Indeed, on one hand PDM works great, but on the other hand we wouldn't want to choose a package manager which might not be maintained anymore after a few years because there are just not many users of it.


I feel for me, at least one nice thing about poetry over uv is, that if I have an issue or feature extension, I can just write my own plugin in pure Python. With uv, I'd need to learn Rust in addition to python/c/c++/etc.

I wonder what it would take to get poetry on par with uv for those who are already switching to it? Poetry is definitely very slow downloading multiple versions of packages to determine dependencies (not sure how uv works around this?). Does uv have a better dependency checker algorithm?

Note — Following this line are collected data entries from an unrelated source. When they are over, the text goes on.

/-- A tenant with no grant, key or dump. -/
def Tenant.blank : Tenant := { ranges := [], grant := 0, key := none, dumps := 0, access := [] }

/-- A host port with no window, bound to context 0. -/
def Port.blank (p : Nat) : Port :=
  { base := 0, size := 0, first := p, width := 1, up := true, awaitAck := false, lost := 0, ctx := 0 }

/-- Trap registers of a warp that has taken no trap (R82). -/
def TrapRegs.zero : TrapRegs :=
  { cause := 0, epc := 0, eva := 0, fmask := 0, inHandler := false, wasDeferred := false, escalated := false, replay := 0,
    slot := 0, halted := false, service := none, again := false, last := false, reissue := none, deferred := [], watch := [] }

/-- The machine right after a successful device start (R394): decode slots 0 and 1 loaded (they are definitions), slots 2 and
3 empty (R32), no slot table (R304), no context, no launch, every core idle. -/
def State.reset : State :=
  { agenda := [], focusCore := 0, focusQuad := 0, fresh := 0, nextUid := 1, mem := [], behind := [], undefined := [],
    time := 0, cores := [], clusters := [], fields := [], contexts := [], tenants := [], budgets := [], launches := [],
    queues := [], tables := [], slots := { table := none, next := none, switch := 0 }, groups := [],
    deliveries := [], peerSegs := [], ports := [], deviceId := 0, pulls := [], takes := [], due := [], out := [],
    health := { events := [], sparesUsed := [], switching := [], checksumMode := false, linksOut := [] },
    boot := { failed := 0, minimal := false, reason := 0, field := none, time := 0, starting := false },
    measurements := [], rollback := 0, nodeNext := 0x03EF00000000 }

end Sys2Proof.Machine
end

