-- ==== Sys2Proof/Machine/Turns.lean ====
section
/-! DEFINITION. Turns and cycles: which quadrant of a core issues next in a CYCLE, when the CYCLE is over, and how far CYCLE may pass while nothing
can issue (R119, R121, R130, R171, R172, R270, R304, R367, R405). -/
namespace Sys2Proof.Machine

/-! ### What a quadrant can do in a CYCLE -/

/-- The ready warps of a quadrant in selection order (R119). -/
def State.candidates (s : State) (cn qn : Nat) (c : Core) : List (Nat × Warp) :=
  let q := c.quad qn
  ((List.range 16).map fun i => (q.last + 1 + i) % 16).filterMap fun n =>
    match q.warps.find n with
    | some w => if s.ready cn c q n w then some (n, w) else none
    | none => none
/-- A scratchpad producer whose value is visible from a CYCLE that has come (R172). -/
def Warp.shown (w : Warp) (cycle : Nat) : Option LongOp :=
  w.pend.find? fun o => o.at_ != 0 && decide (o.at_ ≤ cycle) && o.open_.isEmpty && o.due.isEmpty
/-- A quadrant has something to issue: a word that it holds, a ready warp, or a scratchpad value that becomes visible; `c` is its core, at the
CYCLE that is asked about. -/
def State.able (s : State) (cn qn : Nat) (c : Core) : Bool :=
  ((c.quad qn).sel.bind fun x => s.viewAt cn qn x.1 x.2).isSome || !(s.candidates cn qn c).isEmpty ||
    (c.quad qn).warps.any fun w => (w.2.shown c.cycle).isSome
/-- Some quadrant of a core has, now or in the next CYCLE. -/
def State.anyAble (s : State) (cn : Nat) (c : Core) : Bool := (List.range 4).any fun n => s.able cn n c
def Core.atNext (c : Core) : Core := { c with cycle := c.cycle + 1 }

/-! ### Presented scratchpad accesses (R171) -/

/-- A quadrant's presented access still stands. -/
def Quadrant.presents (q : Quadrant) (accepted : Bool) : Option Presented :=
  match q.presented with
  | none => none
  | some x =>
    if x.accepted == accepted && q.sel == some (x.warp, x.slot) && (match (q.warps.find x.warp).bind fun w => w.div.slot x.slot with
        | some p => p.pc == x.pc && p.run.isSome
        | none => false) then some x else none
/-- An access has been accepted and is not yet performed. -/
def Core.accepting (c : Core) : Bool := (List.range 4).any fun n => ((c.quad n).presents true).isSome
/-- The next CYCLE in which the scratchpad accepts an access, and the order of the quadrants then. -/
def Core.nextFree (c : Core) : Nat :=
  let t := max c.cycle c.scratchFree
  if t % 8 = 7 then t + 1 else t
def rotationAt (t : Nat) : List Nat := (List.range 4).map fun i => (t + i) % 4

/-! ### The turns of a CYCLE -/

/-- A quadrant has had its turn in this CYCLE; it has issued a word in it. -/
def Core.hadTurn (c : Core) (n : Nat) : Bool := (c.quad n).turn.any fun t => t.at_ == c.cycle
def Core.hasIssued (c : Core) (n : Nat) : Bool := (c.quad n).turn.any fun t => t.at_ == c.cycle && t.reason.isNone
/-- The quadrant that issues next in this CYCLE: one whose scratchpad access has been accepted; else the lowest that has something to issue, has
not had its turn, and above which none has issued, so that what they do takes effect in ascending order (R121, R130, R270). -/
def State.nextTurn (s : State) (cn : Nat) : Option Nat :=
  let c := s.core cn
  match (List.range 4).find? fun n => ((c.quad n).presents true).isSome with
  | some n => some n
  | none => (List.range 4).find? fun n => !c.hadTurn n && s.able cn n c && (List.range 4).all fun m => decide (m ≤ n) || !c.hasIssued m
/-- Every quadrant has had its turn, and the scratchpad accepts one of the accesses that they present in this CYCLE (R171). -/
def State.acceptDue (s : State) (cn : Nat) : Bool :=
  let c := s.core cn
  (s.nextTurn cn).isNone && !c.accepting && c.nextFree == c.cycle && (List.range 4).any fun n => ((c.quad n).presents false).isSome
/-- Nothing more can issue in this CYCLE. -/
def State.cycleOver (s : State) (cn : Nat) : Bool := (s.nextTurn cn).isNone && !s.acceptDue cn

/-! ### How far CYCLE may pass -/

/-- CYCLEs to come at which something is due on a core: a scratchpad value becomes visible, a nap ends, the matrix array ends a computation, the
sampler ticks. -/
def Core.scheduled (c : Core) : List Nat :=
  ((c.quads.flatMap fun q => q.2.warps.flatMap fun w =>
      ((w.2.pend.filter fun o => o.open_.isEmpty && o.due.isEmpty).map (·.at_)) ++ (match w.2.nap with
        | some (t, true) => if w.2.trap.halted then [] else [t]
        | _ => [])) ++
    (c.array.map (·.doneAt)).toList ++ if c.sampler.counts then [c.sampler.next] else []).filter fun t => decide (c.cycle < t)
/-- CYCLE may pass to `n` at once: no quadrant has anything to issue before, no tick of the sampler is due, nothing is due in between. -/
def State.mayPass (s : State) (cn n : Nat) : Bool :=
  let c := s.core cn
  !s.anyAble cn c && (decide (n ≤ c.cycle + 1) || !s.anyAble cn c.atNext) && !c.tickBy c.cycle && c.scheduled.all fun t => decide (n ≤ t)
/-- A CYCLE has come, or may pass. -/
def State.comes (s : State) (cn n : Nat) : Bool := decide (n ≤ (s.core cn).cycle) || s.mayPass cn n
/-- The turn of the focus core: the focus goes to the quadrant that issues next; where every quadrant has had its turn, and neither an acceptance
nor a tick of the sampler is due, CYCLE passes first. -/
def State.toTurn (s : State) : State :=
  let cn := s.focusCore
  match s.nextTurn cn with
  | some n => { s with focusQuad := n }
  | none =>
    if s.acceptDue cn || (s.core cn).tickBy (s.core cn).cycle || !(s.anyAble cn (s.core cn) || s.anyAble cn (s.core cn).atNext) then s
    else
      let s := s.passTo cn ((s.core cn).cycle + 1)
      match s.nextTurn cn with
      | some n => { s with focusQuad := n }
      | none => s
/-- A quadrant goes on by itself: it can issue in this CYCLE or the next, or waits for its pipe, a bubble or the scratchpad; not for an event. -/
def State.keen (s : State) (cn : Nat) (c : Core) (n : Nat) : Bool :=
  match (c.quad n).sel.bind fun x => s.viewAt cn n x.1 x.2 with
  | some V => (match V.p.wait with
      | .held r => r == 3 || r == 14 || ((c.quad n).presents false).isSome
      | .lrel _ => false
      | .tchk _ => false
      | .pgtake _ => false
      | _ => true)
  | none => s.able cn n c || s.able cn n c.atNext

end Sys2Proof.Machine
end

> I wonder what it would take to get poetry on par with uv

Different laws of physics, to start with.



For the uninitiated what is the benefit of UV over pip?

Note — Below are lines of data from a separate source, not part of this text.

/-- The value that a load takes, given the bytes that its place holds: forwarded byte by byte unless it is volatile (R192, R210). -/
def LongOp.loadValue (o : LongOp) (w : Warp) (a : LaneAcc) (bs : List Byte) : BitVec 128 :=
  let signed := match o.kind with
    | .load signed _ => signed
    | _ => false
  extended signed a.width (if o.kind.volatile then leNat bs else w.loaded o.seq a bs)
/-- A load may be bound now, as far as earlier accesses go (R192, R218, R220). -/
def Warp.mayLoad (w : Warp) (o : LongOp) (a : LaneAcc) : Bool := !w.blocked (o.ask a) && !w.laneStoreNewer o.seq a
/-- Bind a load of a producer to the value that a line holds now, its data still on the way. -/
def State.bindAwaited (s : State) (w : Warp) (o : LongOp) (line : Nat) : LongOp :=
  match o.kind with
  | .load _ _ => o.tries.foldl (fun o' a =>
      match a.loc with
      | .mem pa => if lineOf pa = line ∧ w.mayLoad o a then
          { o' with vals := o'.vals ++ [(a.lane, o.loadValue w a (s.memBytes pa a.width))], due := (o'.due ++ [line]).eraseDups } else o'
      | _ => o') o
  | _ => o
/-- A field is about to lose, to a message, or to write a line whose data has not come: the loads that wait for that data take the value that
the line has now, as at the ordering point of their GetS, which is what the data will bring (R200, R208, R404). -/
def State.bindLost (s : State) (f line : Nat) : State :=
  if ((s.field f).line line).any L2Line.awaiting then
    { s.allWarps.foldl (fun s x =>
        if fieldOf x.1 ≠ f then s
        else s.onWarp x.1 x.2.1 x.2.2.1 fun w => { w with pend := w.pend.map fun o => s.bindAwaited w o line }) s with fresh := s.fresh + 1 }
  else s
/-- A store or atomic of a core is performed at the L2 of its field (R202). -/
def State.performAt (s : State) (cn pa : Nat) (bs : List Byte) : State :=
  (s.bindLost (fieldOf cn) (lineOf pa)).writeLine (fieldOf cn) (some cn) pa bs
/-- A cacheable access by its kind goes past the L1: volatile loads do, and so does a management core, which has no L1 of a cluster. -/
def Warp.pastL1 (w : Warp) (k : LongKind) : Bool := w.mgmt || k.volatile
/-- A read of a line by a core: from its L1 where the sector is there; else past the reverse map to the L2, which gives it, filling the L1,
or asks for it (R190, R191, R193). -/
def State.readLine (s : State) (cn : Nat) (w : Warp) (k : LongKind) (a : LaneAcc) (pa : Nat) : State × Bool :=
  let f := fieldOf cn
  let va := a.va.toNat
  if !w.pastL1 k && (s.core cn).l1Hit w.ctx va then (s.touchL1 cn w.ctx va, true)
  else
    let s := if w.pastL1 k then s else s.passMap cn w.ctx va pa
    if s.readable f (lineOf pa) then
      let s := s.touchL2 f (lineOf pa)
      (if w.pastL1 k then s else s.l1Fill cn w.ctx va pa, true)
    else (s.request cn (lineOf pa) w.ctx false, false)
/-- The messages that a core has sent to another's window and that have not been performed there, by their draws: stores that have left, and
segments of the Ladle (R384). -/
def State.messagesTo (s : State) (cn c : Nat) : List Nat :=
  let c' := s.core cn
  (c'.warps.flatMap fun x => x.2.2.sb.filterMap fun b => match b.acc.loc with
    | .window t _ => if t = c ∧ b.lost = false then b.sent else none
    | _ => none) ++
  c'.kicks.flatMap fun k => k.runs.flatMap fun r => r.segs.filterMap fun g =>
    if !g.landed && g.dsts.any (fun x => match x.1 with
      | .window t _ => t == c
      | _ => false) then some g.sent else none
/-- A message from a core to another, sent at a draw, would be delivered before one sent earlier (R384). -/
def State.overtakes (s : State) (cn c draw : Nat) : Bool := cn != c && (s.messagesTo cn c).any fun d => decide (d < draw)
/-- A pair of cores is being drained, since its path changes: new messages are held at the source (R384). -/
def State.pairHeld (s : State) (cn c : Nat) : Bool := cn != c && s.health.rerouting.any fun link => Config.reroutes link cn c
/-- Try to bind or perform one lane of a pending producer: the value it gives, or nothing yet, with a request posted for a line that
is not there; and the line whose data it must wait for, though its value is fixed (R200, R202). -/
def State.bindLane (s : State) (cn : Nat) (w : Warp) (o : LongOp) (a : LaneAcc) : State × Option (BitVec 128 × List Nat) :=
  let f := fieldOf cn
  match o.kind with
  | .load _ _ =>
    if !w.mayLoad o a then (s, none)
    else
      match a.loc with
      | .mem pa =>
        if !o.kind.volatile && w.allForwarded o.seq a then (s, some (o.loadValue w a [], []))
        else match s.readLine cn w o.kind a pa with
          | (s, true) => (s, some (o.loadValue w a (s.memBytes pa a.width), []))
          | (s, false) => (s, none)
      | .window c off =>
        if s.overtakes cn c s.fresh || s.pairHeld cn c then (s, none) else (s, some (o.loadValue w a (s.windowBytes c off a.width w.master), []))
      | .bcast _ _ => (s, none)
      | .scratch _ _ => (s, none)
  | .atomic op =>
    let lower := o.tries.any fun b => decide (b.lane < a.lane) && b.overlaps a
    match a.loc with
    | .mem pa =>
      if w.blocked (o.ask a) || lower then (s, none)
      else if s.writable f (lineOf pa) then
        let x := s.memNat pa a.width
        let n := 8 * a.width
        let y := op.apply n x (a.data.toNat % 2 ^ n) (a.data.toNat / 2 ^ n % 2 ^ n)
        (s.performAt cn pa (toLe y a.width), some (BitVec.ofNat 128 x, if s.readable f (lineOf pa) then [] else [lineOf pa]))
      else (s.request cn (lineOf pa) w.ctx true, none)
    | _ => (s, none)
  | .arwait =>
    match a.loc with
    | .scratch c x =>
      let g : Word := BitVec.ofNat 32 (leNat ((List.range 4).map fun i => (s.core c).scratchByte s.fresh (x + 8 + i)))
      let d := (g - a.data.setWidth 32).toNat
      if 1 ≤ d ∧ d ≤ 2 ^ 31 then (s, some (g.setWidth 128, [])) else (s, none)
    | _ => (s, none)
  | .pref =>
    if w.awaitsAcquire (o.ask a) then (s, none)
    else match a.loc with
    | .mem pa => match s.readLine cn w o.kind a pa with
      | (s, true) => (s, some (0, []))
      | (s, false) => (s, none)
    | _ => (s, some (0, []))
  | _ => (s, none)

/-- The lines of a WBL or DISC. -/
def LongOp.linesOf (o : LongOp) : List Nat :=
  (o.accs.filterMap fun a => match a.loc with
    | .mem pa => some (lineOf pa)
    | _ => none).eraseDups
/-- A WBL or DISC posts its messages once the thread's own earlier accesses to the lines are done (R213, R218). -/
def State.postLines (s : State) (cn : Nat) (w : Warp) (o : LongOp) : State × LongOp :=
  let waits := o.accs.any fun a => match o.kind, a.loc with
    | .wbl, .mem _ => w.awaitsAcquire (o.ask a) || w.sb.any fun b => decide (b.seq < o.seq) && (o.ask a).needs b
    | _, _ => w.blocked (o.ask a)
  if o.posted || waits then (s, o)
  else
    (o.linesOf.foldl (fun s line =>
      s.post (clusterOf cn) ⟨if o.kind = .wbl then .clean else .disc, line, w.ctx, some (w.uid, o.seq)⟩) s, { o with posted := true })
/-- A message of a WBL or DISC still waits for its ordering point. -/
def State.stillPosted (s : State) (cn : Nat) (w : Warp) (o : LongOp) : Bool :=
  (s.cluster (clusterOf cn)).buses.any fun b => b.2.any fun m => m.who == some (w.uid, o.seq)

I've been working with pip for so long now that I barely notice it unless something goes very wrong.



- uv is aware of your dependencies, you can add/remove development dependencies, create group of development dependencies (test, lint, dev, etc) and add or remove those and only those at will. You can add dependencies and optional dependencies for a project as well, think my_app[cli,standard]. You don't need to have different requirements.txt for each case nor do you need to remove things by hand as you'd do in pip, since it doesn't remove deps when you remove a package for example. As a result, you can remove {conda,poetry,...} from your workflows.

- uv can install python and a virtualenv for you. Any command you run with `uv run` from the root of a repo will be aware of its environment, you don't even need to activate a virtualenv anymore. This replaces {pyenv, pyenv-virtualenv, virtualenvwrapper,...}.

- uv follows the PEPs for project config (dependencies, optional dependencies, tool configs) in the pyproject.toml so in case uv dies, it's possible to migrate away for the features are defined in the PEPs. Which is not the case for say, poetry.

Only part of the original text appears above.